▸ About this task: Which of the lines below holds the string "host"? Copy every line that does.

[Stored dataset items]
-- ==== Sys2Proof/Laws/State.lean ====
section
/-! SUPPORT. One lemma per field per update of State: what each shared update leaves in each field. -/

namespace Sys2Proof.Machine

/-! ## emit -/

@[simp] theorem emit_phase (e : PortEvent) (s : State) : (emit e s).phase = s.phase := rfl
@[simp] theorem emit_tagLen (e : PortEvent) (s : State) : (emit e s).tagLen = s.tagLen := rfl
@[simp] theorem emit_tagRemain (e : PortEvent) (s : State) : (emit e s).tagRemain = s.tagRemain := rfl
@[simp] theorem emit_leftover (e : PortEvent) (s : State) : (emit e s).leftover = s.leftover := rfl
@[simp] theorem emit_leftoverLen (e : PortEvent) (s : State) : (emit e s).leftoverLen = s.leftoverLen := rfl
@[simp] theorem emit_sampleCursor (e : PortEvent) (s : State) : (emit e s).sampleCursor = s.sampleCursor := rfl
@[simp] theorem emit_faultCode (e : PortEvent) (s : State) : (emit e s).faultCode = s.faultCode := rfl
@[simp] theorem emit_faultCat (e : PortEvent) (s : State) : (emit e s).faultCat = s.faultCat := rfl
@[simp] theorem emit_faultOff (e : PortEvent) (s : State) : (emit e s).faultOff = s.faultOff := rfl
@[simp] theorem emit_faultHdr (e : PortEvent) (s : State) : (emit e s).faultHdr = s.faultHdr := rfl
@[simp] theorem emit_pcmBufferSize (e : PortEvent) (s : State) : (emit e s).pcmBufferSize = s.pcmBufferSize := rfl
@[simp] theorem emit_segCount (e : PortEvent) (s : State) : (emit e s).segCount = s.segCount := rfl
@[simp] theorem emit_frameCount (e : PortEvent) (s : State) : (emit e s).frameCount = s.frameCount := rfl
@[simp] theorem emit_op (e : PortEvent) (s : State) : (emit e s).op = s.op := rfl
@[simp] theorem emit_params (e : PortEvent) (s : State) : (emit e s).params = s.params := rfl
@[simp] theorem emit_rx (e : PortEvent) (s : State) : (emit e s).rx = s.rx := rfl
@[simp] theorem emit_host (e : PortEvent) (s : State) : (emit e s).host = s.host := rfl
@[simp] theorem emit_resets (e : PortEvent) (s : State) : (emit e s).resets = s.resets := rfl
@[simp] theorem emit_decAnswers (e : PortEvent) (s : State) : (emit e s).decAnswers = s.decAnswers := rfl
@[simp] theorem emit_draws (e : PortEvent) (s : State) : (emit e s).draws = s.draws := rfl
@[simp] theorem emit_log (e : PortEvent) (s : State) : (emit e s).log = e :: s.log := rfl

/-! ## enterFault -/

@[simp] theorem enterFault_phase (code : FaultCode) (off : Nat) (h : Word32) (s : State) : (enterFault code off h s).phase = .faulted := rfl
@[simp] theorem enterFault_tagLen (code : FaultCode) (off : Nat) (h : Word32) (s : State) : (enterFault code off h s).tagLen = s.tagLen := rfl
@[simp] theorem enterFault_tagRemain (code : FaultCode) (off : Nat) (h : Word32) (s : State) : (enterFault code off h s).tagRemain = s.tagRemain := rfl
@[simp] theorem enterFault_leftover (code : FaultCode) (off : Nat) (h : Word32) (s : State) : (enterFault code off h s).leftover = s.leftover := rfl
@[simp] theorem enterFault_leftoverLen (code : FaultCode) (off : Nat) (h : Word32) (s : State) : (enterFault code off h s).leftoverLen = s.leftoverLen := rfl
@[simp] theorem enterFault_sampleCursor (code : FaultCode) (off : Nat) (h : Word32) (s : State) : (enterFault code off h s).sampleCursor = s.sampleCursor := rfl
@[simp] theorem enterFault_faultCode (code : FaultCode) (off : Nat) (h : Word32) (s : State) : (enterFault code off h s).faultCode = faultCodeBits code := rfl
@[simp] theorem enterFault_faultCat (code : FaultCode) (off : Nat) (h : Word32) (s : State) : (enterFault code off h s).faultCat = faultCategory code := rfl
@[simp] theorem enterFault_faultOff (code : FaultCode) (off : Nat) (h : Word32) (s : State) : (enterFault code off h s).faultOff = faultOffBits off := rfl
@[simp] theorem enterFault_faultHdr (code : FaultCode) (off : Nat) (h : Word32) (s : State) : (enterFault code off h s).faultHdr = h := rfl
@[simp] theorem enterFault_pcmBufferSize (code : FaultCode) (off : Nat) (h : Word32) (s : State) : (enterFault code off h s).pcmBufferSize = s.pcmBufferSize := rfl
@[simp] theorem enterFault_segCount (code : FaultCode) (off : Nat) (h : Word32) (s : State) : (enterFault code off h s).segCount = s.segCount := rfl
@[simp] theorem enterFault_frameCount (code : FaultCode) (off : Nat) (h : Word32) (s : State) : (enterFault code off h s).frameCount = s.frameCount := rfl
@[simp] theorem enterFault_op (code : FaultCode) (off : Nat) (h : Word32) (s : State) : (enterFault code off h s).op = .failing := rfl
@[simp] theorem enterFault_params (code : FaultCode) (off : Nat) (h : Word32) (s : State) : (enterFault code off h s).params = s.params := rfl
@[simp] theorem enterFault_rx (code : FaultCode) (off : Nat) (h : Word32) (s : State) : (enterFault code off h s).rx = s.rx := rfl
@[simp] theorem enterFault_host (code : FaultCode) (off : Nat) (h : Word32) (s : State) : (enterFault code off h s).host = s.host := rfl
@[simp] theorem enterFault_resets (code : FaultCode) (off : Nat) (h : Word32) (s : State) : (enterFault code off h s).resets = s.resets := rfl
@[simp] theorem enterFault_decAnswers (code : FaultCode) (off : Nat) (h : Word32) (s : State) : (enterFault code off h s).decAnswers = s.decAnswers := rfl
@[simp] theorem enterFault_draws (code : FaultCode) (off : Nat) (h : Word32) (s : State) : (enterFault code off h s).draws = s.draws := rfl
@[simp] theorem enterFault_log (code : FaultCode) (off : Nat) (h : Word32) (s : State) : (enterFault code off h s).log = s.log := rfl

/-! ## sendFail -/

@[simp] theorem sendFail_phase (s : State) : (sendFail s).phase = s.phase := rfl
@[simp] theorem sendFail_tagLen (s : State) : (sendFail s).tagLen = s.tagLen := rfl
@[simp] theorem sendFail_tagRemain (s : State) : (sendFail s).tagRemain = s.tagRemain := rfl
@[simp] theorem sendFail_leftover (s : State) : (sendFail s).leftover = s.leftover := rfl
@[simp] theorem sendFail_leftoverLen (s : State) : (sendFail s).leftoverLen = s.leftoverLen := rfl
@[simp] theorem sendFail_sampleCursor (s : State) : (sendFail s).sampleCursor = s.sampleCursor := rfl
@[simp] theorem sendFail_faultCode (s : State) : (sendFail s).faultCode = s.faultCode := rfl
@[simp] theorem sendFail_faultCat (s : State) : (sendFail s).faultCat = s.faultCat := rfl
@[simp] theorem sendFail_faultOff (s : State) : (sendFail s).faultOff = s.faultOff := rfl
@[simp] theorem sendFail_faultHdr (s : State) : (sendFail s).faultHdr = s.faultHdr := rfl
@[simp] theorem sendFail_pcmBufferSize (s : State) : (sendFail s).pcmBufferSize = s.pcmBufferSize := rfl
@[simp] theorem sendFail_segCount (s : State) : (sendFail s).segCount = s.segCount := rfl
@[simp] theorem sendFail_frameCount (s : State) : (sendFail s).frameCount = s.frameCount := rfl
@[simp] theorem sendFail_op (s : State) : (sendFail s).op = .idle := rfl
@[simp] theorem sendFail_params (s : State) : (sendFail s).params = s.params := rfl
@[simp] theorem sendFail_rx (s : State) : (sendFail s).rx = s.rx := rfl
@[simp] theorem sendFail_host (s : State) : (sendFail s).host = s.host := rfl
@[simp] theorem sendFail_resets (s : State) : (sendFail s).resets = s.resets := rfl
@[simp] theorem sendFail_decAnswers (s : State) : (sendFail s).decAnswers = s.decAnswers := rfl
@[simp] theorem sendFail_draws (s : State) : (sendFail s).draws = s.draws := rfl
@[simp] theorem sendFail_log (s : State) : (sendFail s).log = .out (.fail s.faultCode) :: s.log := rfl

▸ Your solution:
@[simp] theorem emit_host (e : PortEvent) (s : State) : (emit e s).host = s.host := rfl
@[simp] theorem enterFault_host (code : FaultCode) (off : Nat) (h : Word32) (s : State) : (enterFault code off h s).host = s.host := rfl
@[simp] theorem sendFail_host (s : State) : (sendFail s).host = s.host := rfl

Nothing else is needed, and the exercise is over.